# Sous Chef Training



## chezj023 (Feb 17, 2014)

Hello.

We are adding a sous chef position to our kitchen for the first time, and are looking for training manuals, suggestions and advice on the training process for a sous chef.

I realize there are a ton of responsibilities, processes and procedures to train our sous on, but any tips on the obvious _and_ not-so-obvious items would be helpful in making sure we cover as much as possible and get our sous off to a great start.

Thank you very much!


----------



## seabeecook (Aug 23, 2008)

Wurst Haus in Jackson, Texas, has a number of position training manuals on-line. You can find them through a Google search at https://www.google.com/search?q=wur...tf-8#newwindow=1&q=wurst+haus+training+manual. No sous chef manual. But the others may help.

Look at this one as well: http://lcrgmgmt.wikifoundry.com/page/sous+chef+-+english.


----------



## chefross (May 5, 2010)

Chezj023 said:


> Hello.
> 
> We are adding a sous chef position to our kitchen for the first time, and are looking for training manuals, suggestions and advice on the training process for a sous chef.
> 
> ...


You describe your Sous in the plural, so I am only assuming that your going to have a Sous at each shift.

To that end the best advice I can give is that your Sous Chef must be equal in knowledge and attitude, and skills and motivation as your Chef.

The Sous Chef must be knowledgeable and experienced to the extend that they could assume control of the kitchen if need be.

You don't say whether this is corporate or private.

The Sous Chef must be present at all management meetings that concern the functioning of the kitchen.

Depending upon your set-up the Sous Chef pretty much takes what the Chef creates on paper, makes it real, look good, and taste even better.

There are no training manuals for this.

You look for qualities such as, accessing menus and creating production lists.

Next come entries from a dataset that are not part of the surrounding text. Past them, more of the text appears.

-- ==== Sys2Proof/Machine/Hash32.lean ====
section
/-! DEFINITION. The sub-block `xxhash32_engine` (spec/41_xxhash32_engine.md R120 to R125): the one-shot 32-bit hash. -/

namespace Sys2Proof.Machine

open Config (p32_1 p32_2 p32_3 p32_4 p32_5)

/-- `round32` (R120). -/
def round32 (acc w : U32) : U32 := rotl32 (acc + w * p32_2) 13 * p32_1

/-- `lanes32_init` (R121). -/
def lanes32Init (s : U32) : Lanes32 := ⟨s + p32_1 + p32_2, s + p32_2, s, s - p32_1⟩

/-- The block step at offset `p`: lane j takes word j of the block (R122). -/
def block32Step (B : List Byte) (p : Nat) (v : Lanes32) : Except Fault Lanes32 := do
  let w1 ← le32 .inp B p
  let w2 ← le32 .inp B (p + 4)
  let w3 ← le32 .inp B (p + 8)
  let w4 ← le32 .inp B (p + 12)
  pure ⟨round32 v.v1 w1, round32 v.v2 w2, round32 v.v3 w3, round32 v.v4 w4⟩

/-- `k` block steps from offset `p` on (R125). -/
def foldBlocks32 (B : List Byte) : Nat → Nat → Lanes32 → Except Fault Lanes32
  | 0, _, v => .ok v
  | k + 1, p, v => do
    let v' ← block32Step B p v
    foldBlocks32 B k (p + Config.block32) v'

/-- `converge32` (R123). -/
def converge32 (v : Lanes32) : U32 := rotl32 v.v1 1 + rotl32 v.v2 7 + rotl32 v.v3 12 + rotl32 v.v4 18

/-- `final32` (R124). -/
def final32 (h : U32) : U32 :=
  let h := h ^^^ (h >>> 15)
  let h := h * p32_2
  let h := h ^^^ (h >>> 13)
  let h := h * p32_3
  h ^^^ (h >>> 16)

/-- The hash before the length is added: the converged lanes after every full block when `n >= 16`, else
`s + P5` (R125). -/
def head32 (B : List Byte) (s : U32) : Except Fault U32 :=
  if 16 ≤ B.length then do
    let v ← foldBlocks32 B (B.length / Config.block32) 0 (lanes32Init s)
    pure (converge32 v)
  else .ok (s + p32_5)

/-- `k` remaining 4-byte words from offset `p` on (R125). -/
def tailWords32 (B : List Byte) : Nat → Nat → U32 → Except Fault U32
  | 0, _, h => .ok h
  | k + 1, p, h => do
    let w ← le32 .inp B p
    tailWords32 B k (p + 4) (rotl32 (h + w * p32_3) 17 * p32_4)

/-- `k` remaining single bytes from offset `p` on (R125). -/
def tailBytes32 (B : List Byte) : Nat → Nat → U32 → Except Fault U32
  | 0, _, h => .ok h
  | k + 1, p, h => do
    let b ← read8 .inp B p
    tailBytes32 B k (p + 1) (rotl32 (h + b.setWidth 32 * p32_5) 11 * p32_1)

/-- `hash32(input, seed)` (R125): head, length, words, bytes, `final32`. -/
def hash32 (B : List Byte) (s : U32) : Except Fault U32 := do
  let n := B.length
  let p := Config.block32 * (n / Config.block32)
  let q := p + 4 * ((n - p) / 4)
  let h ← head32 B s
  let h ← tailWords32 B ((n - p) / 4) p (h + trunc32 n)
  let h ← tailBytes32 B (n - q) q h
  pure (final32 h)

/-- HASH32 (R125). -/
def execHash32 (s : State) : Host.Outcome State Fault Refusal :=
  s.complete32 (hash32 s.opData s.opSeed32)

end Sys2Proof.Machine
end

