-- ==== Sys2Proof/Laws/Bits.lean ====
section
/-! SUPPORT. Rotations, byte reversal, xorshifts and multiplications as functions on bits: what the laws of
spec/40_mixing_primitives.md R89 rest on. -/

namespace Sys2Proof.Laws

open Machine

/-- A bit of a rotation, the amount taken modulo the width. -/
theorem getLsbD_rotateLeft_mod {w : Nat} (v : BitVec w) (r i : Nat) (hi : i < w) :
    (v.rotateLeft r).getLsbD i = v.getLsbD ((i + (w - r % w)) % w) := by
  have hr := Nat.mod_lt r (show w > 0 by omega)
  have e : ∀ q, q < w → (v.rotateLeft q).getLsbD i = v.getLsbD ((i + (w - q)) % w) := by
    intro q hq
    rw [BitVec.getLsbD_rotateLeft, Nat.mod_eq_of_lt hq]
    by_cases h : i < q
    · rw [Nat.mod_eq_of_lt (show i + (w - q) < w by omega)]
      simp [h, Nat.add_comm]
    · rw [Nat.mod_eq_sub_mod (show i + (w - q) ≥ w by omega), Nat.mod_eq_of_lt (show i + (w - q) - w < w by omega)]
      simp [h, hi]
      congr 1
      omega
  rw [← BitVec.rotateLeft_mod_eq_rotateLeft, e _ hr]

/-- Two rotations are one by the sum. -/
theorem rotateLeft_add {w : Nat} (v : BitVec w) (a b : Nat) : (v.rotateLeft a).rotateLeft b = v.rotateLeft (a + b) := by
  apply BitVec.eq_of_getLsbD_eq
  intro i hi
  have hw : 0 < w := by omega
  rw [getLsbD_rotateLeft_mod _ _ _ hi, getLsbD_rotateLeft_mod _ _ _ (Nat.mod_lt _ hw), getLsbD_rotateLeft_mod _ _ _ hi]
  congr 1
  rw [Nat.mod_add_mod, Nat.add_mod a b w]
  have ha := Nat.mod_lt a hw
  have hb := Nat.mod_lt b hw
  generalize a % w = x at *
  generalize b % w = y at *
  rcases Nat.lt_or_ge (x + y) w with h | h
  · rw [Nat.mod_eq_of_lt h, show i + (w - y) + (w - x) = i + (w - (x + y)) + w by omega, Nat.add_mod_right]
  · rw [show (x + y) % w = x + y - w by rw [Nat.mod_eq_sub_mod h, Nat.mod_eq_of_lt (by omega)],
      show i + (w - y) + (w - x) = i + (w - (x + y - w)) by omega]

/-- Byte `k` of a reversed word (R82). -/
theorem swap32_byte (v : U32) (k : Nat) (h : k < 4) :
    (Spec.swap32 v).extractLsb' (8 * k) 8 = v.extractLsb' (8 * (3 - k)) 8 := by
  unfold Spec.swap32
  have z : ∀ b : BitVec 8, b.extractLsb' 0 8 = b := fun b => by ext i hi; simp
  obtain rfl | rfl | rfl | rfl : k = 0 ∨ k = 1 ∨ k = 2 ∨ k = 3 := by omega
  · exact (extract_append_mid _ _ 0 8 (by omega)).trans
      ((extract_append_mid _ _ 0 8 (by omega)).trans (extract_append_low _ _))
  · exact (extract_append_mid _ _ 8 8 (by omega)).trans
      ((extract_append_mid _ _ 8 8 (by omega)).trans ((extract_append_high _ _ 0 8).trans (z _)))
  · exact (extract_append_mid _ _ 16 8 (by omega)).trans ((extract_append_high _ _ 0 8).trans (z _))
  · exact (extract_append_high _ _ 0 8).trans (z _)

/-- Byte `k` of a reversed word (R83). -/
theorem swap64_byte (v : U64) (k : Nat) (h : k < 8) :
    (Spec.swap64 v).extractLsb' (8 * k) 8 = v.extractLsb' (8 * (7 - k)) 8 := by
  have e : ∀ (i k : Nat), k + 8 ≤ 32 → (v.extractLsb' i 32).extractLsb' k 8 = v.extractLsb' (i + k) 8 := by
    intro i k hk
    ext j hj
    simp [show k + j < 32 by omega, Nat.add_assoc]
  unfold Spec.swap64
  rcases Nat.lt_or_ge k 4 with h4 | h4
  · refine (extract_append_mid _ _ (8 * k) 8 (by omega)).trans ?_
    rw [swap32_byte _ _ h4, e _ _ (by omega)]
    congr 1; omega
  · obtain ⟨j, rfl⟩ := Nat.exists_eq_add_of_le h4
    rw [show 8 * (4 + j) = 32 + 8 * j by omega]
    refine (extract_append_high _ _ (8 * j) 8).trans ?_
    rw [swap32_byte _ _ (by omega), e _ _ (by omega)]
    congr 1; omega

/-- A word is its bytes. -/
theorem eq_of_bytes {n : Nat} (x y : BitVec (8 * n))
    (h : ∀ k < n, x.extractLsb' (8 * k) 8 = y.extractLsb' (8 * k) 8) : x = y := by
  apply BitVec.eq_of_getLsbD_eq
  intro i hi
  have := congrArg (fun b => b.getLsbD (i % 8)) (h (i / 8) (by omega))
  simp only [BitVec.getLsbD_extractLsb', show i % 8 < 8 by omega, decide_true, Bool.true_and,
    show 8 * (i / 8) + i % 8 = i by omega] at this
  exact this

/-- An xorshift is injective. -/
theorem xorshift_injective {k : Nat} (hk : 0 < k) : Function.Injective (fun x : U64 => x ^^^ x >>> k) := by
  intro x y h
  have hb : ∀ n i, 64 - n ≤ i → x.getLsbD i = y.getLsbD i := by
    intro n
    induction n with
    | zero => intro i hi; rw [BitVec.getLsbD_of_ge _ _ (by omega), BitVec.getLsbD_of_ge _ _ (by omega)]
    | succ n ih =>
      intro i hi
      have := congrArg (fun z => z.getLsbD i) h
      simp only [BitVec.getLsbD_xor, BitVec.getLsbD_ushiftRight] at this
      rw [ih (k + i) (by omega)] at this
      simpa using this
  apply BitVec.eq_of_getLsbD_eq
  intro i _
  exact hb 64 i (by omega)

/-- A multiplication by a number that has an inverse is injective. -/
theorem mul_injective {c d : U64} (h : c * d = 1) : Function.Injective (fun x : U64 => x * c) := by
  intro x y hxy
  have : x * c * d = y * c * d := congrArg (· * d) hxy
  rw [BitVec.mul_assoc, BitVec.mul_assoc, h] at this
  exact (BitVec.mul_one x).symm.trans (this.trans (BitVec.mul_one y))

end Sys2Proof.Laws
end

How does the Sous interact with the crew, motivate them, discipline them, appreciate them, etc...

Time management.

Cooking abilities. (You'd be surprised by the number of "Sous CHefs" that can't cook.)


----------



## cheflayne (Aug 21, 2004)

Train the sous to do your job. Start with the basic fundamental responsibilities of your job and work your way upward to the more complex.


----------



## cronker (Mar 3, 2016)

I agree with the above.
A Sous is the trusted 2IC to the head chef and possibly spends more time on the front line than the head chef, directing commis, kitchen hands, juniors etc.
The role of the head chef trends toward creating menus, analysing costs, preparing reports for management, negotiations with vendors, promoting the restaurant and dealing with crises. Sometimes they might even cook something.
The focus of the sous chef is operational, bringing all the strands together in the actual kitchen.
The sous needs to be completely able to keep the ship afloat on the head chef's day off, so should be comfortable doing orders with vendors and receiving stock, directing the kitchen staff, liaising with FOH and being aware of rolling costs such as payroll (sending staff on break, knocking people off when quiet) wastage (correctly recording issues) and ensuring cleaning, mis en place prep and all the other good stuff.
YMMV depending on the operation of your venue, but this is how it works in a medium to large concern.


----------